# salary after taxes



## Enochius (Mar 30, 2013)

I am I'm the process of working out my contract with my new company and moving to Mexico. Can anyone help me with tax rates or point me in the direction to calculate my net pay after all the taxes are taken out for Mexico? I've tried searching but I'm not having much luck.
I'm sure the taxes are much different than the US. I want to make sure that I don't accept a gross pay that equals a net pay less than what I desire.

Thank you in advance!


----------



## conorkilleen (Apr 28, 2010)

Nobody is going to take a stab at that since we are not tax experts. Since I get paid from my company in the US and I live in Mexico, they need to do what they call tax equalization. I pay taxes in Mexico and in the US, but "on paper" my salary is adjusted to account for both so I don't lose any money. My company uses PWC and they do my US and Mexico taxes. I would ask them about your situation.


----------



## Enochius (Mar 30, 2013)

I don't think anyone has to be a tax expert to have an idea. I didn't ask for exact numbers. I currently work in the United States and I'm not a tax expert but just from observation I could get someone in the ballpark if they were to ask a similar question.
I'm not trying to be rude but I don't think you have the ability to speak for everyone on the forum. If people don't reply and answer the question then I can draw a conclusion that no one truly knows the answer.
This forum has been helpful in my other post so I thought I would ask.
People will either answer or they won't.


----------



## TundraGreen (Jul 15, 2010)

Enochius said:


> I don't think anyone has to be a tax expert to have an idea. I didn't ask for exact numbers. I currently work in the United States and I'm not a tax expert but just from observation I could get someone in the ballpark if they were to ask a similar question.
> I'm not trying to be rude but I don't think you have the ability to speak for everyone on the forum. If people don't reply and answer the question then I can draw a conclusion that no one truly knows the answer.
> This forum has been helpful in my other post so I thought I would ask.
> People will either answer or they won't.

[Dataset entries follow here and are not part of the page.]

-- ==== Sys2Proof/Machine/Interlock.lean ====
section
/-!
DEFINITION. Interlocks (R43, R134, R179, R194, R225): the registers that an instruction names, the operation that holds one of
them, and the step by which that operation completes.
-/

namespace Sys2Proof.Machine

/-- The registers that the substitution markers in some substitutable fields of a parameter block name (R53). -/
def markedRegs (hs : List Half) : List (Reg × Nat) := (hs.filter (fun h => h.isMarker)).map (fun h => (h.setWidth 6, 1))

/-- n registers in place of an optional index field: an index equal to the base names none (R170). -/
def idxRegs (b x : Reg) : List (Reg × Nat) := if b = x then [] else [(x, 1)]

/-- The registers of a load or store of a size (R177). -/
def sizeRegs (s : MSize) : Nat :=
  match s with
  | .b | .h | .w => 1
  | .d => 2
  | .q => 4

/-- Register codes that an instruction reads or writes, with how many registers from each, for a cohort of width W: masks are
pairs at W = 64 (R26). -/
def usesOf (W : Nat) : Instr → List (Reg × Nat)
  | .iadd _ d a b | .isub _ d a b | .imul _ d a b | .imulhI32 _ d a b | .imulhN32 _ d a b | .iminI32 _ d a b
  | .iminN32 _ d a b | .imaxI32 _ d a b | .imaxN32 _ d a b | .andR _ d a b | .orR _ d a b | .xorR _ d a b | .andnR _ d a b
  | .shl _ d a b | .shr _ d a b | .sar _ d a b | .rot _ d a b | .perm _ d a b | .shup _ d a b | .shdn _ d a b
  | .shxr _ d a b | .bcst _ d a b | .fadd _ d a b _ | .fsub _ d a b _ | .fmul _ d a b _ | .fmin _ d a b _
  | .fmax _ d a b _ | .fscale _ d a b _ _ | .hadd2 _ d a b _ | .hmul2 _ d a b _ => [(d, 1), (a, 1), (b, 1)]
  | .iabs _ d a | .ineg _ d a | .notR _ d a | .mov _ d a | .popc _ d a | .clz _ d a | .brev _ d a
  | .iaddImm _ d a _ | .andImm _ d a _ | .orImm _ d a _ | .xorImm _ d a _ | .shlImm _ d a _ | .shrImm _ d a _
  | .sarImm _ d a _ | .rotImm _ d a _ | .bfxN32 _ d a _ _ | .bfxI32 _ d a _ _ | .bfi _ d a _ _ | .shupImm _ d a _
  | .shdnImm _ d a _ | .shxrImm _ d a _ | .scan _ d a _ _ _ | .fclass _ d a _ | .frint _ d a _ _ | .fxp2 _ d a _
  | .flog2 _ d a _ | .frcp _ d a _ | .frsq _ d a _ | .fsqrt _ d a _ | .fsinpi _ d a _ | .fcospi _ d a _ | .ftanh _ d a _ =>
    [(d, 1), (a, 1)]
  | .imad d a b c | .ffma d a b c | .hfma2F16 d a b c | .hfma2B16 d a b c => [(d, 1), (a, 1), (b, 1), (c, 1)]
  | .iadd64 _ d a b | .isub64 _ d a b => [(d, 2), (a, 2), (b, 2)]
  | .lea _ d a b _ _ _ => [(d, 2), (a, 2), (b, 1)]
  | .movi _ d _ => [(d, 1)]
  | .sel d a b m => [(d, 1), (a, 1), (b, 1), (m, if W = 64 then 2 else 1)]
  | .cmp _ d a b t _ => [(d, if W = 64 then 2 else 1), (a, if t.wide then 2 else 1), (b, if t.wide then 2 else 1)]
  | .fcmp _ d a b _ _ => [(d, if W = 64 then 2 else 1), (a, 1), (b, 1)]
  | .mpop _ d a | .mfirst _ d a => [(d, 1), (a, if W = 64 then 2 else 1)]
  | .vred _ d a w _ _ => [(d, if w then 2 else 1), (a, if w then 2 else 1)]
  | .rds _ d idx => [(d, if idx = 13 || idx = 15 || idx = 16 || (idx = 0 && W = 64) then 2 else 1)]
  | .wrs _ a idx => [(a, if idx = 13 || idx = 15 || (idx = 0 && W = 64) then 2 else 1)]
  | .cvt _ d a _ t s | .cvtSat _ d a _ t s =>
    [(d, if t = .i64 || t = .n64 then 2 else 1), (a, if s = .i64 || s = .n64 then 2 else 1)]
  | .qnt d a _ _ => [(d, 2), (a, 1)]
  | .dqt _ d a _ => [(d, 1), (a, 2)]
  | .srnd a b => [(a, 2), (b, 1)]
  | .bra _ m k _ => if k = .always then [] else [(m, if W = 64 then 2 else 1)]
  | .brc _ m _ _ | .brd _ m _ _ => [(m, if W = 64 then 2 else 1)]
  | .brx _ a => [(a, 2)]
  | .call _ k _ => [(BitVec.ofNat 6 (4 * k.toNat - 4), 4), (BitVec.ofNat 6 (48 - 4 * k.toNat), 4 * k.toNat)]
  | .callx _ a k =>
    [(a, 2), (BitVec.ofNat 6 (4 * k.toNat - 4), 4), (BitVec.ofNat 6 (48 - 4 * k.toNat), 4 * k.toNat)]
  | .wdepth d => [(d, 1)]
  | .eret => [(0, if W = 64 then 2 else 1)]
  | .ld _ d b x s _ _ | .ldRo _ d b x s _ _ | .ldC _ d b x s _ _ | .ldNt _ d b x s _ _ | .ldU _ d b x s _ _
  | .lds _ d b x s _ _ => [(d, sizeRegs s), (b, 2)] ++ idxRegs b x
  | .st _ d b x s _ | .stNt _ d b x s _ | .sts _ d b x s _ => [(d, sizeRegs s), (b, 2)] ++ idxRegs b x
  | .ldf _ d b x _ | .stf _ d b x _ => [(d, 1), (b, 2)] ++ idxRegs b x
  | .pref _ b x _ _ => (b, 2) :: idxRegs b x
  | .aadd _ d b v q | .amin _ d b v q | .amax _ d b v q | .aand _ d b v q | .aor _ d b v q | .axor _ d b v q
  | .axch _ d b v q | .acas _ d b v q | .afadd _ d b v q =>
    [(d, if q.w64 then 2 else 1), (b, 2), (v, if q.w64 then 2 else 1)]
  | .waita d a b w _ => [(d, 1), (a, 2), (b, if w then 2 else 1)]
  | .wakea a => [(a, 2)]
  | .cinv _ a b | .cwb _ a b => [(a, 2), (b, 1)]
  | .tlbq _ d a => [(d, 2), (a, 2)]
  | .clkrd d => [(d, 2)]
  | .sysc _ d a => [(d, 2), (a, 2)]
  | .cpy _ d a b => [(d, 2), (a, 2), (b, 1)]
  | .cpy2d _ d a p => [(d, 2), (a, 2)] ++ markedRegs [p.h0, p.h1]
  | .cpyg _ d a b p => [(d, 2), (a, 2), (b, 1)] ++ markedRegs [p.h1]
  | .cpyo _ d a b => [(d, 1), (a, 2), (b, 1)]
  | .plnx _ d a b p => [(d, 1), (a, 1), (b, 1)] ++ markedRegs [p.h0, p.h1]
  | .sbq d a => [(d, 1), (a, 1)]
  | .resa d a => [(d, 1), (a, 1)]
  | .respin a | .respinUnpin a | .resrel a => [(a, 1)]
  | .resq d a => [(d, 4), (a, 1)]
  | .resl _ a b p => [(a, 1), (b, 2)] ++ markedRegs [p.h1, p.h2]
  | .mma _ d a b p => [(d, 1), (a, 1), (b, 1)] ++ markedRegs [p.h0, p.h2, p.h4, p.h5, p.h6, p.h7]
  | .mma1 _ d a b p => [(d, 1), (a, 1), (b, 1)] ++ markedRegs [p.h0, p.h2]
  | .accz _ a => [(a, 1)]
  | .accrd _ a b | .accwr _ a b => [(a, 1), (b, 1)]
  | .scld _ a p => (a, 2) :: markedRegs [p.h0, p.h2, p.h3]
  | .barinit t n _ _ => [(t, 1), (n, 1)]
  | .bararr d _ _ | .barq d _ _ => [(d, 1)]
  | .barwait k _ _ => [(k, 1)]
  | .route _ d a b p => [(d, 1), (a, 1), (b, 1)] ++ markedRegs [p.h0, p.h2, p.h3]
  | .routeq d => [(d, 1)]
  | .launch _ d a => [(d, 2), (a, 2)]
  | .evsig _ a b => [(a, 2), (b, 1)]
  | .evwait d a b => [(d, 1), (a, 2), (b, 2)]
  | .galloc d a => [(d, 2), (a, 1)]
  | .gfree d a => [(d, 1), (a, 2)]
  | .gqry d => [(d, 2)]
  | .nput _ d a b p | .nget _ d a b p | .ncoll _ d a b p => [(d, 2), (a, 2), (b, 1)] ++ markedRegs [p.h0, p.h1, p.h3]
  | .na2a _ d a b p => [(d, 2), (a, 2), (b, 1)] ++ markedRegs [p.h0, p.h1, p.h3, p.h5, p.h6]
  | .nred _ d a b p => [(d, 2), (a, 2), (b, 1)] ++ markedRegs [p.h0, p.h1, p.h3, p.h4]
  | .trigarm _ d a => [(d, 1), (a, 2)]
  | .ctrset _ a b | .ctradd _ a b => [(a, 1), (b, 1)]
  | .ctrrd d b => [(d, 1), (b, 1)]
  | .app _ d a b => [(d, 4), (a, 2), (b, 2)]
  | .appsync _ d a b | .fmpreq _ d a b => [(d, 4), (a, 2), (b, 1)]
  | .appseal _ d b => [(d, 4), (b, 1)]
  | _ => []

/-- Whether a register key belongs to one of the registers that an instruction names. -/
def Cohort.names (c : Cohort) (us : List (Reg × Nat)) (key : Nat) : Bool :=
  us.any (fun u => (List.range u.2).any (fun i => key / 64 == regSlot c.v.wdepth c.S (u.1 + BitVec.ofNat 6 i)))

/-- The operation that a call in progress has begun at its word (R198). -/
def Mark.op : Mark → Option Nat
  | .sysIssued op | .sysPosted _ _ op => some op
  | .barArrived .. => none

/-- The outstanding operation of the focused cohort that an instruction waits for (R43, R194); an operation
of its own chain group does not hold it, since it reads the registers from before the group (R42), nor does its own. -/
def State.interlock (s : State) (i : Instr) : Option Op :=
  let us := usesOf s.co.W i
  s.co.v.ops.find? (fun o => s.co.mark.bind Mark.op != some o.id && o.keys.any (fun k => s.co.names us k) &&
    (match s.co.pre with
     | some p => p.ops.any (fun q => q.id == o.id)
     | none => true))

/-- Whether an instruction moves the window, and so touches any register of the ring (R149, R159, R163). -/
def movesWindow : Instr → Bool
  | .brd .. | .join | .call .. | .callx .. | .ret | .eret | .trap _ => true
  | _ => false

/-- The register index of a register slot (R220): ring entries first, then g0-g11; t0-t3 have none. -/
def regIndex (S slot : Nat) : Option Nat :=
  if slot < 12 then some (S + slot) else if slot < 16 then none else some (slot - 16)

/-- The scoreboard entries on registers of the focused cohort (R232). -/
def State.regEntries (s : State) : List SbEntry := (s.core s.co.core).sb.filter (fun e => e.co == some s.co.id)

/-- The command whose scoreboard entry on registers of the focused cohort makes an instruction wait (R232). -/
def State.regHeld (s : State) (i : Instr) : Option Nat :=
  let c := s.co
  let mine := s.regEntries
  if mine.isEmpty then none
  else if movesWindow i then mine.head?.map SbEntry.cmd
  else
    let slots := (usesOf c.W i).flatMap (fun u =>
      (List.range u.2).filterMap (fun n => regIndex c.S (regSlot c.v.wdepth c.S (u.1 + BitVec.ofNat 6 n))))
    (mine.find? (fun e => slots.any (fun x => decide (e.lo ≤ x) && decide (x < e.hi)))).map SbEntry.cmd

/-- The accepted command of a core's engines that owns a global destination line until it retires (R341, R342), with its core. -/
def State.engOwner (s : State) (line : Nat) : Option (Nat × Nat) :=
  s.cores.findSome? (fun e => (e.2.cmds.find? (fun k => k.writes.any (fun w => w.1 / 64 == line))).map (fun k => (e.1, k.id)))
/-- The fabric command that owns a global destination line until it completes (R449). -/
def State.fabOwner (s : State) (line : Nat) : Option FabCmd := s.fcmds.find? (fun f => f.lpas.any (fun a => a / 64 == line))
/-- The accepted command that owns a global destination line. -/
def State.ownerOf (s : State) (line : Nat) : Option Nat :=
  match s.engOwner line with
  | some p => some p.2
  | none => (s.fabOwner line).map FabCmd.id

/-- The key bound to a context (R441, R443), and its secret. -/
def State.bound (s : State) (ctx : Nat) : Option Nat := Tab.find s.tkc.binds ctx
def State.secretOf (s : State) (ctx : Nat) : Option Nat :=
  (s.bound ctx).bind (fun h => (s.tkc.keys.find? (fun k => k.handle == h)).map TKey.secret)
/-- A packet under a key is authentic for a context (R441): that key is bound to it now. -/
def State.unlocks (s : State) (ctx key : Nat) : Bool := s.secretOf ctx == some key
/-- A message of this module's to itself gets through: under the key that it was sent with, or the one that a retransmission has. -/
def State.getsThrough (s : State) (f : FabCmd) (m : OutMsg) : Bool :=
  s.unlocks m.msg.ctx m.msg.key || (s.secretOf f.ctx).any (s.unlocks m.msg.ctx)

/-- The step by which a fabric command comes nearer to its completion: a message to this module is delivered by this module; what
another module does comes from outside. A message that fails authentication is never delivered, and its command ends with
PEER_LOST (R441); a command that read poison retires without sending (R227). -/
def State.fabNext (s : State) (f : FabCmd) : Option Instr :=
  if f.poison.isSome then some (.fabricCommandComplete f.id 0 false []) else
  match f.msgs.find? (fun m => !m.done && m.module == s.fabMod && s.getsThrough f m) with
  | some m => if m.held then none else some (.fabricPacketReceive m.msg)
  | none =>
    if f.msgs.any (fun m => m.module != s.fabMod) then none
    else some (.fabricCommandComplete f.id (if f.msgs.any (fun m => !m.done) then 3 else 0) false [])

/-- The step by which the owner of one of some lines comes nearer to its end. -/
def State.ownerNext (s : State) (lines : List Nat) : Option (Option Instr) :=
  lines.findSome? (fun l => match s.engOwner l with
    | some p => some (some (.copyRetire p.1 p.2))
    | none => (s.fabOwner l).map s.fabNext)

/-- The lines that an array command may load. -/
def MtxCmd.lines (m : MtxCmd) : List Nat :=
  (m.srcs.flatMap (fun x => (x.cols.flatten ++ x.recs.flatMap Prod.snd).flatMap (fun r =>
    (List.range ((r.1 % 64 + r.2.1 + 63) / 64)).map (fun i => r.1 / 64 + i)))).eraseDups

/-- The command that a core's array executes. -/
def Core.running (c : Core) : Option MtxCmd := (c.mq.head?).filter MtxCmd.started
/-- Whether a pair command stands at the head of the leader's queue: the follower's array then starts no command of its own (R240). -/
def State.pairAhead (s : State) (core : Nat) : Bool := core % 2 == 1 && ((s.core (core - 1)).mq.head?).any MtxCmd.pair
/-- The step by which the array queue of a core comes on (R240): its head retires when it has started, and else starts, once the
array that it needs beside its own has ended its command. -/
def State.mqNext (s : State) (core : Nat) : Option Instr :=
  match (s.core core).mq with
  | [] => none
  | m :: _ =>
    let other := if core % 2 = 0 then core + 1 else core - 1
    let lead := (s.core (core - 1)).mq.head?
    if m.started then some (.matrixCommandRetire core)
    else if s.pairAhead core then
      match lead with
      | none => none
      | some o => if o.started then some (.matrixCommandRetire (core - 1)) else match s.ownerNext o.lines with
        | some i => i
        | none => some (if (s.core core).running.isSome then .matrixCommandRetire core else .matrixCommandStart (core - 1))
    else
      match s.ownerNext m.lines with
      | some i => i
      | none =>
        match (s.core other).running with
        | some o => some (if m.pair || o.pair then .matrixCommandRetire other else .matrixCommandStart core)
        | none => some (.matrixCommandStart core)

/-- The step by which an accepted engine command of a core comes nearer to its retirement. -/
def State.engNext (s : State) (core cmd : Nat) : Option Instr :=
  let c := s.core core
  match c.cmds.find? (fun e => e.id == cmd) with
  | some e => match e.kind with
    | .copy => some (.copyRetire core cmd)
    | .acc => some (.accRetire core cmd)
    | .scld => some (.scldRetire core cmd)
    | .route => some (.routeRetire (clusterOf core))
  | none =>
    if c.mq.any (fun m => m.id == cmd) then s.mqNext core
    else if (s.cluster (clusterOf core)).route.any (fun r => r.2.id == cmd) then some (.routeRetire (clusterOf core))
    else none

/-- Requests that the Flash Management Processor takes in the order of their acceptance, log by log (R407): appends and seals. -/
def FmpReq.inOrder (r : FmpReq) : Bool := r.op == 0 || r.op == 2 || r.op == 48 || r.op == 50
/-- The request that stands before a request of the Flash Management Processor, or the request itself. -/
def State.fmpFirst (s : State) (r : FmpReq) : FmpReq :=
  if r.inOrder then (s.freqs.find? (fun q => q.inOrder && q.log == r.log)).getD r else r
/-- The step by which the Flash Management Processor performs a request (R415 to R418). -/
def fmpStep (r : FmpReq) : Option Instr :=
  match r.op with
  | 0 => some (.appComplete r.id)
  | 1 | 2 => some (.durabilityAdvance r.log 1)
  | 17 => some (.logquery r.id)
  | 18 => some (.logtrim r.id)
  | 19 => some (.fmpResult r.id)
  | 32 => some (.logcreate r.id)
  | 33 => some (.logmap r.id)
  | 34 => some (.logunmap r.id)
  | 35 => some (.logdelete r.id)
  | 48 => some (.appendS r.id)
  | 49 => some (.syncS r.id)
  | 50 => some (.sealS r.id)
  | _ => none
/-- The step that comes next for a request. -/
def State.fmpNext (s : State) (r : FmpReq) : Option Instr := fmpStep (s.fmpFirst r)

/-- The step by which a command comes nearer to its retirement, wherever it stands. -/
def State.cmdNext (s : State) (cmd : Nat) : Option Instr :=
  match s.cores.findSome? (fun e => s.engNext e.1 cmd) with
  | some i => some i
  | none =>
    match s.fcmds.find? (fun f => f.id == cmd) with
    | some f => s.fabNext f
    | none =>
      match s.freqs.find? (fun r => r.id == cmd) with
      | some r => s.fmpNext r
      | none => none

When I was working as a contractor, my net pay was about 20% less than the gross.


----------



## michmex (Jul 15, 2012)

Enochius said:


> I am I'm the process of working out my contract with my new company and moving to Mexico. Can anyone help me with tax rates or point me in the direction to calculate my net pay after all the taxes are taken out for Mexico? I've tried searching but I'm not having much luck.
> I'm sure the taxes are much different than the US. I want to make sure that I don't accept a gross pay that equals a net pay less than what I desire.
> 
> Thank you in advance!



From a Google search for Mexico Income Tax 2013:

http://www.expat.hsbc.com/1/PA_ES_C...f/en/global_tax_navigator/going_to_mexico.pdf

Preparation of Mexican income taxes is not difficult. The level of difficulty rises as a USA filing to the IRS will also need to be made if you are a USA citizen.

Like conorkileen, my taxes were prepared by our corporate auditors. I split my salary so that I had sufficient funds to pay the bills I needed to pay in both countries which included my health insurance which was paid in the USA. My tax and basic living expenses in Mexico were equalized so that my international service did not present an undue financial burden compared to me staying in the USA. I also wanted to minimize my payment in Pesos to minimize the exchange rate risk.

The tricky part in negotiating a salary paid only in Mexican pesos will be to forecast the USD$-Mexico Peso exchange rate which has shown a lot of variability in the last 12 months.


----------



## Enochius (Mar 30, 2013)

Thank you for the replies. This helps me.


----------



## johnmex (Nov 30, 2010)

The only income I have is in pesos. I checked my pay stub today and can confirm that 20% was retained. That includes income tax, IMSS, and Infonavit deductions.


----------